» **Exercise objective**
In the listing beneath this line, copy exactly the lines starting with the one containing "t.config = s.config" and going on through the one containing "The frame: every".

» **Raw data**
Start of Block
-- ==== Sys2Proof/Safety.lean ====
section
/-! DEFINITION. The terms that claims use: the invariant of the machine, what a frame is, which registers
an instruction may write (spec/10_state.md R15 and section 1), the quirk that governs an instruction
(spec/70_reset_and_hazards.md R238), the pixels a sprite covers (spec/43_display.md R158 to R160), and
safe runs. -/

namespace Sys2Proof.Machine

/-! ## The invariant -/

/-- Every state a run can reach is of this form: a legal configuration (R5), memory in canonical form
and inside `MEM_SIZE` (R40), both planes in canonical form and inside `W` x `H` (R25, R26). -/
abbrev State.wf (s : State) : Prop :=
  s.config.wf ∧ Memory.wf s.config.memSize s.mem = true
    ∧ planeWf s.mode s.p1 = true ∧ planeWf s.mode s.p2 = true

/-! ## Frames -/

/-- The parts of the state, each register on its own. -/
inductive Part where
  | v (r : Reg)
  | rpl (r : Reg)
  | i
  | pc
  | sp
  | dt
  | st
  | pitch
  | plane
  | mode
  | p1
  | p2
  | run
  | keyreg
  | mem
  | config
  | keys
  | fresh
  | agenda
  deriving DecidableEq, Repr

/-- A part holds in `t` what it holds in `s`.  For memory: every byte reads as before. -/
def Part.same (s t : State) : Part → Prop
  | .v r => t.getV r = s.getV r
  | .rpl r => t.rpl[r] = s.rpl[r]
  | .i => t.i = s.i
  | .pc => t.pc = s.pc
  | .sp => t.sp = s.sp
  | .dt => t.dt = s.dt
  | .st => t.st = s.st
  | .pitch => t.pitch = s.pitch
  | .plane => t.plane = s.plane
  | .mode => t.mode = s.mode
  | .p1 => t.p1 = s.p1
  | .p2 => t.p2 = s.p2
  | .run => t.run = s.run
  | .keyreg => t.keyreg = s.keyreg
  | .mem => ∀ a : Int, loadByte t a = loadByte s a
  | .config => t.config = s.config
  | .keys => t.keys = s.keys
  | .fresh => t.fresh = s.fresh
  | .agenda => t.agenda = s.agenda

/-- The frame: every part that the list does not name is the same in `t` as in `s`. -/
def ChangesOnly (s t : State) (parts : List Part) : Prop :=
  ∀ p : Part, p ∉ parts → p.same s t

/-- Every byte outside the `n` bytes at `a` reads in `t` as in `s`. -/
def MemChangesOnly (s t : State) (a : Int) (n : Nat) : Prop :=
  ∀ b : Int, b < a ∨ a + n ≤ b → loadByte t b = loadByte s b

/-- The registers `V[0..x]`, as parts. -/
def lowVParts (x : Reg) : List Part := ((List.finRange 16).filter (· ≤ x)).map .v

/-- The registers `RPL[0..x]`, as parts. -/
def lowRplParts (x : Reg) : List Part := ((List.finRange 16).filter (· ≤ x)).map .rpl

/-! ## Quirks (R238) -/

/-- The five quirk flags by name. -/
inductive Quirk where
  | shift
  | logic
  | jump
  | index
  | clip
  deriving DecidableEq, Repr

end Sys2Proof.Machine

open Sys2Proof Sys2Proof.Machine

/-! ## Which parts an instruction may write -/

/-- Everything an instruction may change: the `V` registers it names as destination or writes as a flag
(exactly the `VF` writers of R15), and the other registers by the "written by" column of
spec/10_state.md section 1.  `fresh` is the model's own. -/
def Sys2Proof.Instr.writes : Instr → List Part
  | .scd _ => [.p1, .p2]
  | .scu _ => [.p1, .p2]
  | .cls => [.p1, .p2]
  | .ret => [.pc, .sp]
  | .scr => [.p1, .p2]
  | .scl => [.p1, .p2]
  | .exit => [.run]
  | .low => [.mode, .p1, .p2]
  | .high => [.mode, .p1, .p2]
  | .jp _ => [.pc]
  | .call _ => [.mem, .pc, .sp]
  | .seImm _ _ => [.pc]
  | .sneImm _ _ => [.pc]
  | .seReg _ _ => [.pc]
  | .ldImm x _ => [.v x]
  | .addImm x _ => [.v x]
  | .ldReg x _ => [.v x]
  | .orReg x _ => [.v x, .v vf]
  | .andReg x _ => [.v x, .v vf]
  | .xorReg x _ => [.v x, .v vf]
  | .addReg x _ => [.v x, .v vf]
  | .subReg x _ => [.v x, .v vf]
  | .shrReg x _ => [.v x, .v vf]
  | .subnReg x _ => [.v x, .v vf]
  | .shlReg x _ => [.v x, .v vf]
  | .sneReg _ _ => [.pc]
  | .ldI _ => [.i]
  | .jpV0 _ => [.pc]
  | .rnd x _ => [.v x, .fresh]
  | .drw _ _ _ => [.v vf, .p1, .p2]
  | .skp _ => [.pc]
  | .sknp _ => [.pc]
  | .plane _ => [.plane]
  | .ldVxDt x => [.v x]
  | .ldVxK _ => [.keyreg, .run]
  | .ldDtVx _ => [.dt]
  | .ldStVx _ => [.st]
  | .addI _ => [.i]
  | .ldF _ => [.i]
  | .ldHf _ => [.i]
  | .ldB _ => [.mem]
  | .pitch _ => [.pitch]
  | .storeRegs _ => [.mem, .i]
  | .loadRegs x => .i :: lowVParts x
  | .storeRpl x => lowRplParts x
  | .loadRpl x => lowVParts x

/-- The instructions that access memory beyond their fetch (R48, R192): the only ones that can fault. -/
def Sys2Proof.Instr.accessesMemory : Instr → Bool
  | .call _ => true
  | .ret => true
  | .drw _ _ _ => true
  | .ldB _ => true
  | .storeRegs _ => true
  | .loadRegs _ => true
  | _ => false

/-- The one flag an instruction may read, if any: "each rule of this spec reads at most one quirk flag"
(R238). -/
def Sys2Proof.Instr.quirk : Instr → Option Quirk
  | .shrReg _ _ => some .shift
  | .shlReg _ _ => some .shift
  | .orReg _ _ => some .logic
  | .andReg _ _ => some .logic
  | .xorReg _ _ => some .logic
  | .jpV0 _ => some .jump
  | .storeRegs _ => some .index
  | .loadRegs _ => some .index
  | .drw _ _ _ => some .clip
  | _ => none

/-! ## Encoding -/

namespace Sys2Proof.Machine

/-- An instruction has a word of the row `mask`, `match` of the opcode map, and that word decodes to it
(R66). -/
def EncodedAs (i : Instr) (mask pattern : Word) : Prop :=
  encode i &&& mask = pattern ∧ decodeWord (encode i) = some i

/-! ## Quirk flags of a state (R238) -/

/-- A quirk setting with one flag changed. -/
def setQuirk (qs : Quirks) (q : Quirk) (b : Bool) : Quirks :=
  match q with
  | .shift => { qs with shift := b }
  | .logic => { qs with logic := b }
  | .jump => { qs with jump := b }
  | .index => { qs with index := b }
  | .clip => { qs with clip := b }

/-- A state with one quirk flag changed. -/
def State.withQuirk (s : State) (q : Quirk) (b : Bool) : State :=
  { s with config := { s.config with quirks := setQuirk s.config.quirks q b } }

/-- A function on states, applied to an outcome's next state. -/
def mapNext (f : State → State) :
    Host.Outcome State Fault Refusal → Host.Outcome State Fault Refusal
  | .next t => .next (f t)
  | .fault r => .fault r
  | .refused r => .refused r

/-! ## Sprites, pixel by pixel -/

/-- A plane is selected by `PLANE` (R20, R148). -/
def PlaneSelected (s : State) : PlaneId → Prop
  | .one => s.plane.getLsbD 0 = true
  | .two => s.plane.getLsbD 1 = true

/-- The bytes `Dxyn` reads: the sprite's length once for each selected plane, and once when no plane is
selected (R48, R160). -/
def spriteBytesRead (s : State) (n : Nat) : Nat :=
  spriteLen s n * max 1 (selectedPlanes s.plane).length

/-- Where a plane's sprite data starts, relative to `I`: plane 2's data follows plane 1's when both are
selected (R158). -/
def spriteOffset (s : State) (n : Nat) : PlaneId → Nat
  | .one => 0
  | .two => if s.plane.getLsbD 0 then spriteLen s n else 0

/-- The sprite bit of row `r` and column offset `c` on a plane (R158): row by row, bit 7 leftmost. -/
def spriteBit (s : State) (n : Nat) (id : PlaneId) (r c : Nat) : Bool :=
  (memGet s.mem (s.i.toNat + spriteOffset s n id + (r * spriteRowBytes s n + c / 8))).getLsbD
    (7 - c % 8)

/-- The sprite bit of row `r` and column offset `c` lands on the pixel (`px`, `py`) (R159): wrapped
modulo `W` and `H`, or not wrapped with `clipQuirks`. -/
def LandsOn (s : State) (x y : Reg) (r c px py : Nat) : Prop :=
  if s.config.quirks.clip then (s.getV x).toNat + c = px ∧ (s.getV y).toNat + r = py
  else ((s.getV x).toNat + c) % s.mode.width = px ∧ ((s.getV y).toNat + r) % s.mode.height = py

/-- Some 1-bit of the sprite lands on the pixel (`px`, `py`) of a plane. -/
def SpriteCovers (s : State) (x y : Reg) (n : Nat) (id : PlaneId) (px py : Nat) : Prop :=
  ∃ r c : Nat, r * spriteRowBytes s n < spriteLen s n ∧ c < 8 * spriteRowBytes s n
    ∧ spriteBit s n id r c = true ∧ LandsOn s x y r c px py

/-- Some 1-bit of the sprite lands, on a selected plane, on a pixel that is inside the screen and holds
`b` in `s`. -/
def SpriteMeets (s : State) (x y : Reg) (n : Nat) (b : Bool) : Prop :=
  ∃ id px py, PlaneSelected s id ∧ px < s.mode.width ∧ py < s.mode.height
    ∧ SpriteCovers s x y n id px py ∧ planeGet (s.getPlane id) px py = b

/-! ## Runs -/

/-- `k` steps from `s` end in `t`, with no fault and no refusal on the way. -/
def RunsTo (k : Nat) (s t : State) : Prop := Host.Core.run Sys2Proof.core k s = .next t

/-- `k` steps from `s` meet no fault and no refusal. -/
def RunsSafely (k : Nat) (s : State) : Prop := ∃ t, RunsTo k s t

end Sys2Proof.Machine
end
End of Block
» **Answer space**
  | .config => t.config = s.config
  | .keys => t.keys = s.keys
  | .fresh => t.fresh = s.fresh
  | .agenda => t.agenda = s.agenda

/-- The frame: every part that the list does not name is the same in `t` as in `s`. -/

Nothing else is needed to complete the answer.